2 new production and 2 injection wells have been drilled at the Gumusut-Kakap field. When fully completed in the 1st quarter of 2023, the four wells will add about 25 kb/d to the existing production capacity of Gumusut-Kakap.
Last month, Shell also announced an investment project with Petronas to develop the Rosmari Marjoram gas fields off the coast of Bintulu in the Malaysian state of Sarawak.

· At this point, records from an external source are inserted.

-- ==== Sys2Proof/Certificates/Slice0/Obligations.lean ====
section
/-! DEFINITION. What is claimed of the machine. Each claim's docstring names the rule of the spec it formalises. -/

open Sys2Proof Sys2Proof.Machine

/-! ## Codec commands -/

/-- 41_codec_ops.md R75, with 30_encoding.md R58: whatever the bundle's other fields and the length hold, NOP passes the
stream through, drives 0 and reports no error. `index` is the position in the host sequence (R114). -/
def Obligations.NopPassesStreamThrough : Prop :=
  ∀ (b : Bundle) (s : State), b.op = 0 →
    exec (decodeCommand b) s =
      .next { s with valueOut := 0, err := false, cause := .none, index := s.index + 1 }

/-- 41_codec_ops.md R76, 20_memory.md R35, R36: a PACK whose checks pass writes bit `j` of the value (bit `w - 1 - j` under
MSB_FIRST) to stream bit `o + j`, leaves every other stream bit, and changes nothing else but the outputs. -/
def Obligations.PackWritesExactlyItsField : Prop :=
  ∀ (s : State) (w o v : Nat), w ≤ s.params.maxW → s.len ≤ s.params.streamCap → o + w ≤ 8 * s.len → v < 2 ^ w →
    ∃ t, exec (.pack w o v) s = .next t ∧
      (s.params.bitOrder = .lsbFirst → ∀ j, j < w → streamBit .lsbFirst t.mem (o + j) = v.testBit j) ∧
      (s.params.bitOrder = .msbFirst → ∀ j, j < w → streamBit .msbFirst t.mem (o + j) = v.testBit (w - 1 - j)) ∧
      (∀ k, k < o ∨ o + w ≤ k →
        streamBit s.params.bitOrder t.mem k = streamBit s.params.bitOrder s.mem k) ∧
      t = { s with mem := t.mem, valueOut := 0, err := false, cause := .none, index := s.index + 1 }

/-- 41_codec_ops.md R76, the equivalent form under LSB_FIRST: `N(S') = (N(S) & ~(((2^w)-1) << o)) | (v << o)` within `8L`
bits. -/
def Obligations.PackMergesIntoLittleEndianInteger : Prop :=
  ∀ (s : State) (w o v : Nat), s.params.bitOrder = .lsbFirst →
    w ≤ s.params.maxW → s.len ≤ s.params.streamCap → o + w ≤ 8 * s.len → v < 2 ^ w →
    ∃ t, exec (.pack w o v) s = .next t ∧
      leInt t.mem s.len =
        (leInt s.mem s.len &&& ((2 ^ (8 * s.len) - 1) ^^^ ((2 ^ w - 1) <<< o))) ||| (v <<< o)

/-- 41_codec_ops.md R77, 10_state.md R23: an UNPACK whose checks pass drives the field's value, below `2^w`, and keeps the
stream; the host keeps the value (42_record_layouts.md R114). -/
def Obligations.UnpackReadsItsField : Prop :=
  ∀ (s : State) (w o : Nat), w ≤ s.params.maxW → s.len ≤ s.params.streamCap → o + w ≤ 8 * s.len →
    ∃ t, exec (.unpack w o) s = .next t ∧
      (s.params.bitOrder = .lsbFirst → ∀ j, j < w → t.valueOut.testBit j = streamBit .lsbFirst s.mem (o + j)) ∧
      (s.params.bitOrder = .msbFirst →
        ∀ j, j < w → t.valueOut.testBit (w - 1 - j) = streamBit .msbFirst s.mem (o + j)) ∧
      t.valueOut < 2 ^ w ∧
      t = { s with
        valueOut := t.valueOut, err := false, cause := .none
        index := s.index + 1, vals := s.vals ++ [t.valueOut] }

/-- 60_exceptions.md R123: the reserved selector reports ILLEGAL_OP, code 4, whatever every other input holds. -/
def Obligations.ReservedSelectorIsIllegal : Prop :=
  ∀ (b : Bundle) (s : State), b.op = 3 →
    exec (decodeCommand b) s =
      .next { s with valueOut := 0, err := true, cause := .illegalOp, halt := some (.stopped s.index .illegalOp) } ∧
    Cause.illegalOp.code = 4

/-- 60_exceptions.md R129: a command whose check raises drives `err` = 1, its cause, the stream as it came in and
`value_out` = 0, and changes nothing else; the host's sequence stops (42_record_layouts.md R114). -/
def Obligations.ErrorReportLeavesStream : Prop :=
  ∀ (b : Bundle) (s : State), check s.params b.op b.w b.o b.v s.len ≠ .none →
    exec (decodeCommand b) s =
      .next { s with
        valueOut := 0, err := true, cause := check s.params b.op b.w b.o b.v s.len
        halt := some (.stopped s.index (check s.params b.op b.w b.o b.v s.len)) }

/-- 60_exceptions.md R122 to R128: which cause code each command drives, by the inputs alone: the first check that holds
in the order ILLEGAL_OP, WIDTH, BOUNDS, VALUE; and `cause` is 0 exactly when `err` is 0. -/
def Obligations.FirstFailingCheckIsReported : Prop :=
  ∀ (b : Bundle) (s : State), ∃ t, exec (decodeCommand b) s = .next t ∧
    (t.cause.code = 4 ↔ b.op = 3) ∧
    (t.cause.code = 3 ↔ (b.op = 1 ∨ b.op = 2) ∧ s.params.maxW < b.w) ∧
    (t.cause.code = 1 ↔ (b.op = 1 ∨ b.op = 2) ∧ b.w ≤ s.params.maxW ∧
      (s.params.streamCap < s.len ∨ 8 * s.len < b.o + b.w)) ∧
    (t.cause.code = 2 ↔ b.op = 1 ∧ b.w ≤ s.params.maxW ∧ s.len ≤ s.params.streamCap ∧
      b.o + b.w ≤ 8 * s.len ∧ 2 ^ b.w ≤ b.v) ∧
    (t.cause.code = 0 ↔ t.err = false)

/-- 41_codec_ops.md R84: what a completed PACK wrote, an UNPACK of the same field completes with. -/
def Obligations.UnpackReturnsWhatPackWrote : Prop :=
  ∀ (s t : State) (w o v : Nat), exec (.pack w o v) s = .next t → t.err = false →
    ∃ u, exec (.unpack w o) t = .next u ∧ u.err = false ∧ u.valueOut = v

/-- 41_codec_ops.md R85: a completed PACK keeps the length and every stream bit outside its field. -/
def Obligations.PackFramesOtherBits : Prop :=
  ∀ (s t : State) (w o v : Nat), exec (.pack w o v) s = .next t → t.err = false →
    (∀ k, k < 8 * s.len → ¬(o ≤ k ∧ k < o + w) →
      streamBit s.params.bitOrder t.mem k = streamBit s.params.bitOrder s.mem k) ∧
    t.len = s.len

/-- The frame of PACK in bytes, completed or not (20_memory.md R43, R50, 41_codec_ops.md R78): every byte outside the `nb`
bytes from `i0` on reads as before, those of the port beyond the stream among them. -/
def Obligations.PackKeepsUntouchedBytes : Prop :=
  ∀ (s t : State) (w o v : Nat), exec (.pack w o v) s = .next t →
    ∀ a, a < Datapath.firstByte o ∨ Datapath.firstByte o + Datapath.bytesTouched o w ≤ a →
      t.mem.read a = s.mem.read a

/-- 41_codec_ops.md R86: packing back what was unpacked completes and leaves the stream as it was. -/
def Obligations.RepackIsIdentity : Prop :=
  ∀ (s t : State) (w o : Nat), s.mem.wf = true → exec (.unpack w o) s = .next t → t.err = false →
    ∃ u, exec (.pack w o t.valueOut) s = .next u ∧ u.err = false ∧ u.mem = s.mem

/-- 41_codec_ops.md R87: of two completed PACKs of one field the last one decides the stream, and one with the same
arguments changes nothing more. -/
def Obligations.LastPackWins : Prop :=
  ∀ (s s1 s2 : State) (w o v1 v2 : Nat), s.mem.wf = true →
    exec (.pack w o v1) s = .next s1 → s1.err = false → exec (.pack w o v2) s1 = .next s2 → s2.err = false →
    (∃ u, exec (.pack w o v2) s = .next u ∧ u.err = false ∧ u.mem = s2.mem) ∧
    (∃ u, exec (.pack w o v1) s1 = .next u ∧ u.err = false ∧ u.mem = s1.mem)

According to the company, the project is designed to produce 800 Mcf/d of gas, with gas production expected to start in 2026.
The development of Rosmari-Marjoram is one of the main projects to ensure a stable gas supply to the Petronas LNG complex.
Moreover, Japan is eyeing Malaysian LNG. On September 30, the Ministry of Economy, Trade, and Industry of Japan agreed with the Malaysian company Petronas to increase the supply of liquefied natural gas in the event of an emergency or disruption in the supply of energy resources.
In addition, the parties will consider the possibility of joint investments in the production of LNG, as well as discuss the joint use of storage tanks. Japan, for its part, will work with Malaysia to reduce emissions into the atmosphere.